# 1980 Raleigh Record Ace = 41 lbs (huh?)



## jakerson (Jun 15, 2004)

I bought a 79-81ish Raleigh Record Ace. I hoped that it was a 531 frame. I accepted the possibility that it might be another type of steel, but... I wanted a nice older steel bike to mess with. 

I got the tracking number and the package weighs in at 41.7 lbs. I know that 3 or 4lbs could be packing stuff... but I had hoped for a 24-26lb bike - not a 34-36lb bike... 

Anyone got a good example of one of these? Is it a 35lb bike? 

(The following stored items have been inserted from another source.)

theorem meets_CallEnters_indices :
    wCallingTwo.th.act Guard.always ≠ 0 ∧ wCallingTwo.th.depth < 1024 ∧ wCallingTwo.Outside ∧ wCallingTwo.grp.hnd = none
    ∧ (∀ j, j = 1 ∨ j = 2 → ((wCallingTwo.kernelOf wCallingTwo.grp).entries[j]?).map (·.kind) = some 2)
    ∧ (∀ l, l < 32 → ((0x55555555 : Mask).getLsbD l = true ↔ (wCallingTwo.th.regs.vec 4 l).toNat = 1))
    ∧ (∀ l, l < 32 → (wCallingTwo.th.regs.vec 4 l).toNat = 1 ∨ (wCallingTwo.th.regs.vec 4 l).toNat = 2)
    ∧ (wCallingTwo.th.regs.vec 4 1).toNat = 2
    -- v1 holds the lane number, and entry 0 is no function
    ∧ (wCallingTwo.th.regs.vec 1 0).toNat = 0
    ∧ ((wCallingTwo.kernelOf wCallingTwo.grp).entries[0]?).map (·.kind) ≠ some 2 := by
  unfold State.Outside
  refine ⟨by decide +kernel, by decide +kernel, by decide +kernel, by decide +kernel, ?_, by decide +kernel, by decide +kernel,
    by decide +kernel, by decide +kernel, by decide +kernel⟩
  rintro j (rfl | rfl) <;> decide +kernel

/-- The frame of a call that is to return two vector registers and one scalar. -/
def wFrame : Frame :=
  { ret := 16, exec := 0xFFFFFFFF, regs := wRegs, body := 0, rng := ⟨20, 2, 10, 4, 4, 2, 8, 1⟩, returned := 0, more := [] }

/-- Inside that function. -/
def wCalled : State := wState.setTh { wState.th with stack := [.frame wFrame] }

/-- The same with two entries above the frame. -/
def wCalledAbove : State := wState.setTh { wState.th with stack := [.join 24 0xFFFFFFFF, .pending 32 1 false, .frame wFrame] }

theorem meets_ReturnWritesResults :
    wCalled.th.act Guard.always ≠ 0 ∧ wCalled.th.stack = [] ++ .frame wFrame :: []
    ∧ wCalledAbove.th.act Guard.always ≠ 0
    ∧ wCalledAbove.th.stack = [.join 24 0xFFFFFFFF, .pending 32 1 false] ++ .frame wFrame :: []
    ∧ ∀ e ∈ [Entry.join 24 0xFFFFFFFF, .pending 32 1 false], ∀ x, e ≠ .frame x := by
  refine ⟨by decide +kernel, by decide +kernel, by decide +kernel, by decide +kernel, ?_⟩
  intro e he x
  simp only [List.mem_cons, List.not_mem_nil, or_false] at he
  rcases he with rfl | rfl <;> simp

/-- A group with one engine operation in some state. -/
def wState.withOp (st : OpState) : State :=
  { wState with ops := [(0, { grp := 0, block := 0, core := 0, chan := some 0, kind := .cpy .own .glob 0 0 4, st := st })]
                blocks := [(0, { groups := [0, 1], chans := [(0, { queue := if st = .finished then [] else [0] })] })] }

theorem meets_EndEndsLanes :
    wState.th.act Guard.always ≠ 0 ∧ wState.Outside
    ∧ ((wState.flush 0).th.endLanes (wState.th.act ⟨1, false⟩)).spent = false
    ∧ (((wState.withOp .finished).flush 0).th.endLanes (wState.th.act Guard.always)).spent = true
    ∧ (∀ o ∈ ((wState.withOp .finished).flush 0).opsOf 0, o.2.st = .finished)
    ∧ (((wState.withOp .started).flush 0).th.endLanes ((wState.withOp .started).th.act Guard.always)).spent = true
    ∧ (∃ o ∈ ((wState.withOp .started).flush 0).opsOf 0, o.2.st ≠ .finished)
    ∧ (wState.withOp .started).Outside := by
  unfold State.Outside
  decide +kernel

theorem wState.noFault (o : Nat) (st : OpState) : (((wState.withOp st).flush 0).op o).fault = none := by
  have h : ((wState.withOp st).flush 0) = wState.withOp st := by cases st <;> decide +kernel
  rw [h]
  by_cases ho : o = 0
  · subst ho; rfl
  · simp [State.op, wState.withOp, Tab.get, Tab.find?, Ne.symm ho]

/-- The group asks for 3 groups; none of the 16 slots is taken. -/
theorem meets_SpawnCreates :
    wState.th.act Guard.always ≠ 0 ∧ wState.Outside
    ∧ min (wState.env.uval (.imm14 3) 64) 16 = 3
    ∧ ((List.range 16).filter fun i => (((wState.flush 0).core 0).pool.find? i).isNone).length = 16 := by
  unfold State.Outside
  decide +kernel

theorem meets_YieldAndNoPreempt : wState.th.act Guard.always ≠ 0 ∧ wState.Outside := by
  unfold State.Outside
  decide +kernel

/-! ### Hypotheses met: faults -/

theorem meets_FaultDelivery : (wState.group 0).hnd = none := by decide +kernel

theorem meets_TrapTakesFault : wState.th.act Guard.always ≠ 0 ∧ wState.Outside ∧ wState.grp.hnd = none := by
  unfold State.Outside
  decide +kernel

/-- A handler of group 0, for a misaligned access at word 2. -/
def wHandler : Handler := { outer := { wState.th with pc := 16 }, fault := ⟨6, 1, 1, 0, 16, 16, 24, 0, false⟩, kernel := wKernel }

/-- Group 0 in that handler. -/
def wHandling : State :=
  wState.setGrp { wState.grp with hnd := some wHandler, th := handlerThread wKernel 4 wHandler.fault 0 }

theorem meets_ReturnFromHandler : wHandling.grp.hnd = some wHandler := by decide +kernel

/-- s5 is odd. -/
def wOdd : State := wState.setRegs (wRegs.setScal 5 0x41)

/-- An access of four bytes at s5, and one of a peer or scratchpad atomic. -/
theorem meets_MisalignedFaults :
    wOdd.Outside ∧ wOdd.grp.hnd = none ∧ wOdd.th.act wMem.guard ≠ 0
    ∧ (∀ l, l < 32 → (wOdd.th.act wMem.guard).getLsbD l = true →
        wOdd.env.ea 5 false true (.vec 2 1 0) l % 4 ≠ 0)
    ∧ (∀ l, l < 32 → (wOdd.th.act wMem.guard).getLsbD l = true → wOdd.env.ea 5 false false (.off32 0 2) l % 4 ≠ 0)
    ∧ ({ wAtom with ps := true } : AtomOp).ps = true := by
  unfold State.Outside
  decide +kernel

/-! ### Hypotheses met: memory -/

/-- The targets of lanes none of which failed. -/
theorem all_passed (rs : List (Nat × Except Failed Target)) (h : (failedLanes rs).isEmpty = true) :
    rs = (passedLanes rs).map fun x => (x.1, .ok x.2) := by
  induction rs with
  | nil => rfl
  | cons x t ih =>
    obtain ⟨l, r⟩ := x
    cases r with
    | error f => simp [failedLanes] at h
    | ok y =>
      have h' : (failedLanes t).isEmpty = true := by simpa [failedLanes] using h
      have := ih h'
      simp only [passedLanes, List.filterMap_cons, List.map_cons] at this ⊢
      rw [← this]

Other than the retro-raleigh page, anyone know of good places to snoop for more info on it? 

Thanks!


----------



## filtersweep (Feb 4, 2004)

Don't worry about the shipping weight. A good packer uses a double-wall box, carboard reinforcement, braces in the fork and rear drop out, disks over the hubs... etc.... it all adds up.


----------



## Straightblock (Jan 30, 2004)

Raleigh made a lot of bikes under the Record banner, mostly low-end "10-speeds", a few nice racers. You may have a 32-lb bike with steel rims & a simple carbon steel frame, a popular college campus bike in the late 70s to early 80s. I hope you're pleasantly surprised.


----------



## Maybeck (Sep 30, 2004)

http://cgi.ebay.com/80-Raleigh-Reco...ryZ98084QQssPageNameZWDVWQQrdZ1QQcmdZViewItem

Sorry but that is a 35lb bike. For the future, anything with stem shifters, pie plate spoke protector, suicide brake levers, and a big-ring chain guard is not going to be a 531 frame. Ya live and ya learn.


----------



## WalterJ (Sep 17, 2002)

Maybeck said:


> http://cgi.ebay.com/80-Raleigh-Reco...ryZ98084QQssPageNameZWDVWQQrdZ1QQcmdZViewItem
> 
> Sorry but that is a 35lb bike.


'Fraid Maybeck is right. By 1980 the RRA odel had lost its pedigree.

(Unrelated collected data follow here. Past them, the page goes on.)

-- ==== Sys2Proof/Config.lean ====
section
/-! DEFINITION. The parameters of R8 (00_scope.md). A row with a value is a definition; an OPEN row is an opaque
constant with no body, so that whatever is proved holds for every value (log entries 3, 4 and 7). -/

namespace Sys2Proof

/-- `NUM_PORTS` (R2, R8). -/
def Config.numPorts : Nat := 2

/-- `RX_FIFO_DEPTH` (R8, R22). -/
def Config.rxFifoDepth : Nat := 16

/-- `TX_FIFO_DEPTH` (R8). No operation reads it: the transmit buffer is always empty (R24). -/
def Config.txFifoDepth : Nat := 16

/-- `PORT_SHIFT` (R8, R50). -/
def Config.portShift : Nat := 2

/-- `PORT_MASK` (R8, R50). -/
def Config.portMask : Word := 0x7FF#32

/-- `COM1_BASE` (R8, R51). PRESUMED: the PC convention the spec takes from general knowledge, log entry 5. -/
def Config.com1Base : IoPort := 0x3F8#11

/-- `COM2_BASE` (R8, R51). PRESUMED: the PC convention the spec takes from general knowledge, log entry 5. -/
def Config.com2Base : IoPort := 0x2F8#11

/-- `LOOPBACK_DELTAS`, decided true (R8, R133). -/
def Config.loopbackDeltas : Bool := true

/-- `SERIAL_FIQ_BIT`, OPEN (R8, R155): log entry 4. -/
opaque Config.serialFiqBit : Nat

/-- `RESET_DLL`, OPEN (R8, R170): log entry 3. -/
opaque Config.resetDll : Byte

/-- `RESET_DLM`, OPEN (R8, R170): log entry 3. -/
opaque Config.resetDlm : Byte

/-- `RESET_SCR`, OPEN (R8, R170): log entry 3. -/
opaque Config.resetScr : Byte

/-- `RESET_RBR`, OPEN (R8, R170): log entry 3. -/
opaque Config.resetRbr : Byte

/-- `RESET_MSR_STATUS`, OPEN (R8, R170): log entry 3. -/
opaque Config.resetMsrStatus : Nibble

/-- Whether an I/O port outside both UART ranges belongs to another sub-engine of the dispatcher. The spec
leaves those ranges out (R5, R54): a free value, log entry 7. -/
opaque Config.otherEngine : IoPort → Bool

/-- What another sub-engine answers to a read of its port; the first argument is the model's counter of
free values, so that no two reads are forced to agree (R5, R54): a free value, log entry 7. -/
opaque Config.otherRead : Nat → IoPort → Byte

end Sys2Proof
end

Internationals and Teams are 2 models that'll give you the Raleigh experience you're looking for, though the Team models are 753, not 531.

Sorry


----------



## Dave_Stohler (Jan 22, 2004)

Man, you paid $40 plus shipping for that old boat anchor??? Seriously, dude, you can get a better bike for $20 at your local Salvation Army thrift store.


----------



## bicyclerepairman (Mar 12, 2003)

*More....*



WalterJ said:


> 'Fraid Maybeck is right. By 1980 the RRA odel had lost its pedigree.
> 
> Internationals and Teams are 2 models that'll give you the Raleigh experience you're looking for, though the Team models are 753, not 531.
> 
> Sorry


Other models to consider are the Professional, the Competition GS, and they made a high-end touring model whose name I can't remember. If you're buying a Reynolds 531 Raleigh, make sure you're getting a Carlton frame. Good luck.


----------



## WalterJ (Sep 17, 2002)

Dave_Stohler said:


> Man, you paid $40 plus shipping for that old boat anchor??? Seriously, dude, you can get a better bike for $20 at your local Salvation Army thrift store.

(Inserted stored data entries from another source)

-- ==== Sys2Proof/Syntax.lean ====
section
/-! DEFINITION. The syntax of the block: its two ports, its 23 operations (one constructor per row of
spec/opcode_table.json), the operation triple that encodes one (R70), the calls by which the agents make one
(R53, R76), the device events (R60) and the assembly lines (R80). -/

namespace Sys2Proof

/-- The two instances of the block (R2, R163). -/
inductive PortId where
  /-- port 0 -/
  | com1
  /-- port 1 -/
  | com2
deriving DecidableEq, Repr, Inhabited

/-- The operations of the block (R6, R73, R74). Reads carry the port, writes and events the port and the
8-bit operand (R76), EV_RESET nothing: it acts on both ports (R170). Operands are typed, so that every term
is a legal operation; WellFormed.lean checks the forms that can be ill-formed. -/
inductive Instr where
  /-- RD_RBR (R100) -/
  | rdRbr (p : PortId)
  /-- WR_THR (R101) -/
  | wrThr (p : PortId) (b : Byte)
  /-- RD_DLL (R102) -/
  | rdDll (p : PortId)
  /-- WR_DLL (R103) -/
  | wrDll (p : PortId) (b : Byte)
  /-- RD_IER (R104) -/
  | rdIer (p : PortId)
  /-- WR_IER (R105) -/
  | wrIer (p : PortId) (b : Byte)
  /-- RD_DLM (R106) -/
  | rdDlm (p : PortId)
  /-- WR_DLM (R107) -/
  | wrDlm (p : PortId) (b : Byte)
  /-- RD_IIR (R111) -/
  | rdIir (p : PortId)
  /-- WR_FCR (R112) -/
  | wrFcr (p : PortId) (b : Byte)
  /-- RD_LCR (R120) -/
  | rdLcr (p : PortId)
  /-- WR_LCR (R121) -/
  | wrLcr (p : PortId) (b : Byte)
  /-- RD_LSR (R122) -/
  | rdLsr (p : PortId)
  /-- WR_LSR (R123) -/
  | wrLsr (p : PortId) (b : Byte)
  /-- RD_SCR (R124) -/
  | rdScr (p : PortId)
  /-- WR_SCR (R125) -/
  | wrScr (p : PortId) (b : Byte)
  /-- RD_MCR (R132) -/
  | rdMcr (p : PortId)
  /-- WR_MCR (R133) -/
  | wrMcr (p : PortId) (b : Byte)
  /-- RD_MSR (R134) -/
  | rdMsr (p : PortId)
  /-- WR_MSR (R135) -/
  | wrMsr (p : PortId) (b : Byte)
  /-- EV_RX (R140) -/
  | evRx (p : PortId) (b : Byte)
  /-- EV_MSTAT (R141) -/
  | evMstat (p : PortId) (st : Byte)
  /-- EV_RESET (R170) -/
  | evReset
deriving DecidableEq, Repr

/-- An operation triple `(key, p, data)` (R70), the machine-level encoding of one operation (R80). -/
structure Operation where
  /-- the 7-bit operation key KIND:W:DLAB:OFF (R71) -/
  key : BitVec 7
  /-- the port, ignored for reset -/
  p : PortId
  /-- the operand of a write or an event, absent (zero) otherwise (R76) -/
  data : Byte
deriving DecidableEq, Repr

/-- One call into the block by one of its agents (R7, R53, R76). -/
inductive Call where
  /-- the host's `superio_read(addr)` -/
  | superioRead (addr : Word)
  /-- the host's `superio_write(addr, val)` -/
  | superioWrite (addr val : Word)
  /-- the device's `serial_bus_device_write_data(port, byte)`: a received byte -/
  | deviceWriteData (p : PortId) (byte : Byte)
  /-- the device's `device_status(port, status)`: a modem-status change -/
  | deviceStatus (p : PortId) (status : Byte)
  /-- `superio_reset()` -/
  | superioReset
deriving DecidableEq, Repr

/-- What a device may do inside `emit TX` and `emit CTRL`: an EV_RX or an EV_MSTAT, to either port (R60). -/
inductive DeviceEvent where
  /-- a received byte -/
  | rx (p : PortId) (b : Byte)
  /-- a modem-status change -/
  | mstat (p : PortId) (st : Byte)
deriving DecidableEq, Repr

/-- The operation a nested device event is (R60: a sequence of EV_RX and EV_MSTAT operations). -/
def DeviceEvent.instr : DeviceEvent → Instr
  | .rx p b => .evRx p b
  | .mstat p st => .evMstat p st

/-- The register names of the assembly syntax (R80). -/
inductive RegName where
  | rbr | thr | dll | ier | dlm | iir | fcr | lcr | mcr | lsr | msr | scr
deriving DecidableEq, Repr

/-- A register operand of an assembly line: a name, or a numeric offset (R80). -/
inductive RegRef where
  | named (r : RegName)
  | offset (n : Nat)
deriving DecidableEq, Repr

/-- One line of an operation list (R80). -/
inductive Line where
  /-- `RD <p>, <reg>` -/
  | rd (p : PortId) (r : RegRef)
  /-- `WR <p>, <reg>, <byte>` -/
  | wr (p : PortId) (r : RegRef) (b : Byte)
  /-- `RX <p>, <byte>` -/
  | rx (p : PortId) (b : Byte)
  /-- `MS <p>, <byte>` -/
  | ms (p : PortId) (b : Byte)
  /-- `RESET` -/
  | reset
deriving DecidableEq, Repr

/-- The port an operation names: every one but EV_RESET names one (R10). -/
def Instr.port? : Instr → Option PortId
  | .rdRbr p | .rdDll p | .rdIer p | .rdDlm p | .rdIir p | .rdLcr p | .rdLsr p | .rdScr p | .rdMcr p | .rdMsr p => some p
  | .wrThr p _ | .wrDll p _ | .wrIer p _ | .wrDlm p _ | .wrFcr p _ | .wrLcr p _ | .wrLsr p _ | .wrScr p _ => some p
  | .wrMcr p _ | .wrMsr p _ | .evRx p _ | .evMstat p _ => some p
  | .evReset => none

end Sys2Proof
end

Man talk about rubbing it in.

Dude took a flyer on what he hoped was a nice bike. While some people would still defend it as a "nice" bike it ain't what he was after. Happens to all collectors sooner or later.

No need to pile on....


----------



## wipeout (Jun 6, 2005)

WalterJ said:


> Man talk about rubbing it in.
> 
> Dude took a flyer on what he hoped was a nice bike. While some people would still defend it as a "nice" bike it ain't what he was after. Happens to all collectors sooner or later.
> 
> No need to pile on....


After reading other Dave Stohler posts, it is not that shocking to see him kick a down man.

Jackerson, clean it up and convert it to a fixed gear. Resell it on eBay for twice what you paid.


----------



## Dave_Stohler (Jan 22, 2004)

WalterJ said:


> Man talk about rubbing it in.
> 
> Dude took a flyer on what he hoped was a nice bike. While some people would still defend it as a "nice" bike it ain't what he was after. Happens to all collectors sooner or later.
> 
> No need to pile on....


"Hoped was a nice bike"? "Happens to collectors all the time"? WTF????

Look at the pic. It has:

Suicide levers

Stem shifters 

A Dork Disk under the freewheel

A protector ring on the chainrings

27" rims

and more! Seriously, you can hope all you want, but anybody who looks at this pic can see it's a 40 lb lead-sled worth little more than the scrap value of the steel and aluminum (of which it has little) that it's made from. The paint ain't even that good!! This ain't a bike that any 'collector' would take-unless you mean a garbage collector, that is!

This is the type of bike you see on city streets everyday being used by people who check dumsters for empty returnable bottles and for making runs to the store to get a 40 oz. because they lost their license after their 3rd DWI.

Seriously, anybody here would've told him that this bike ain't worth squat. Certainly not $70. He's not a newbie, either, so he should know better. "Kick him while he's down"? No, more like "point out his reckless folly". Sorry, I'm not the type to placate somebody when they do something stupid.


----------



## jakerson (Jun 15, 2004)

Thanks for pointing out my mistake with such clarity. I get your point about the pie plate, the stem shifters, etc. I don't get the whole picking on the dwi homeless people or whatever. Maybe they arent good enough to have a bicycle that would qualify for your stable? Maybe not rich enough? Oh well. Maybe Im not good or rich enough either.

But - I wasnt looking for a collectable. I was looking for a smooth riding steel frame. I was hopeful that it would have been a nice steel frame - a reasonably light steel frame. I paid $70 for the bike. It wasn't a great value. Luckily - I can afford to take the massive hit on my budget. Maybe I will even have enough left to splurge for some of those 40oz things that you recommend so highly.

Life goes on.


----------



## WalterJ (Sep 17, 2002)

Dave_Stohler said:


> Sorry, I'm not the type to placate somebody when they do something stupid.


I'm not going to get into a pissing contest but your threshold for "stupid" is alot lower than mine. 

Could he have gotten advice to lay off the bike? 

Sure he could've and your right just about everyone here, my self included would've advised caution.

My reference to "happening to all collectors...." was just a general statement based on Antiques Roadshow  more than bicycle collecting in general

But why are your panties all twisted over this? Overpaying for a used bike isn't the end of the world and it didn't cost you a dime.

Besides there's hope. A guy on eBay converts similar quality bikes to fixed gear and routinely gets over a hundred for them.


----------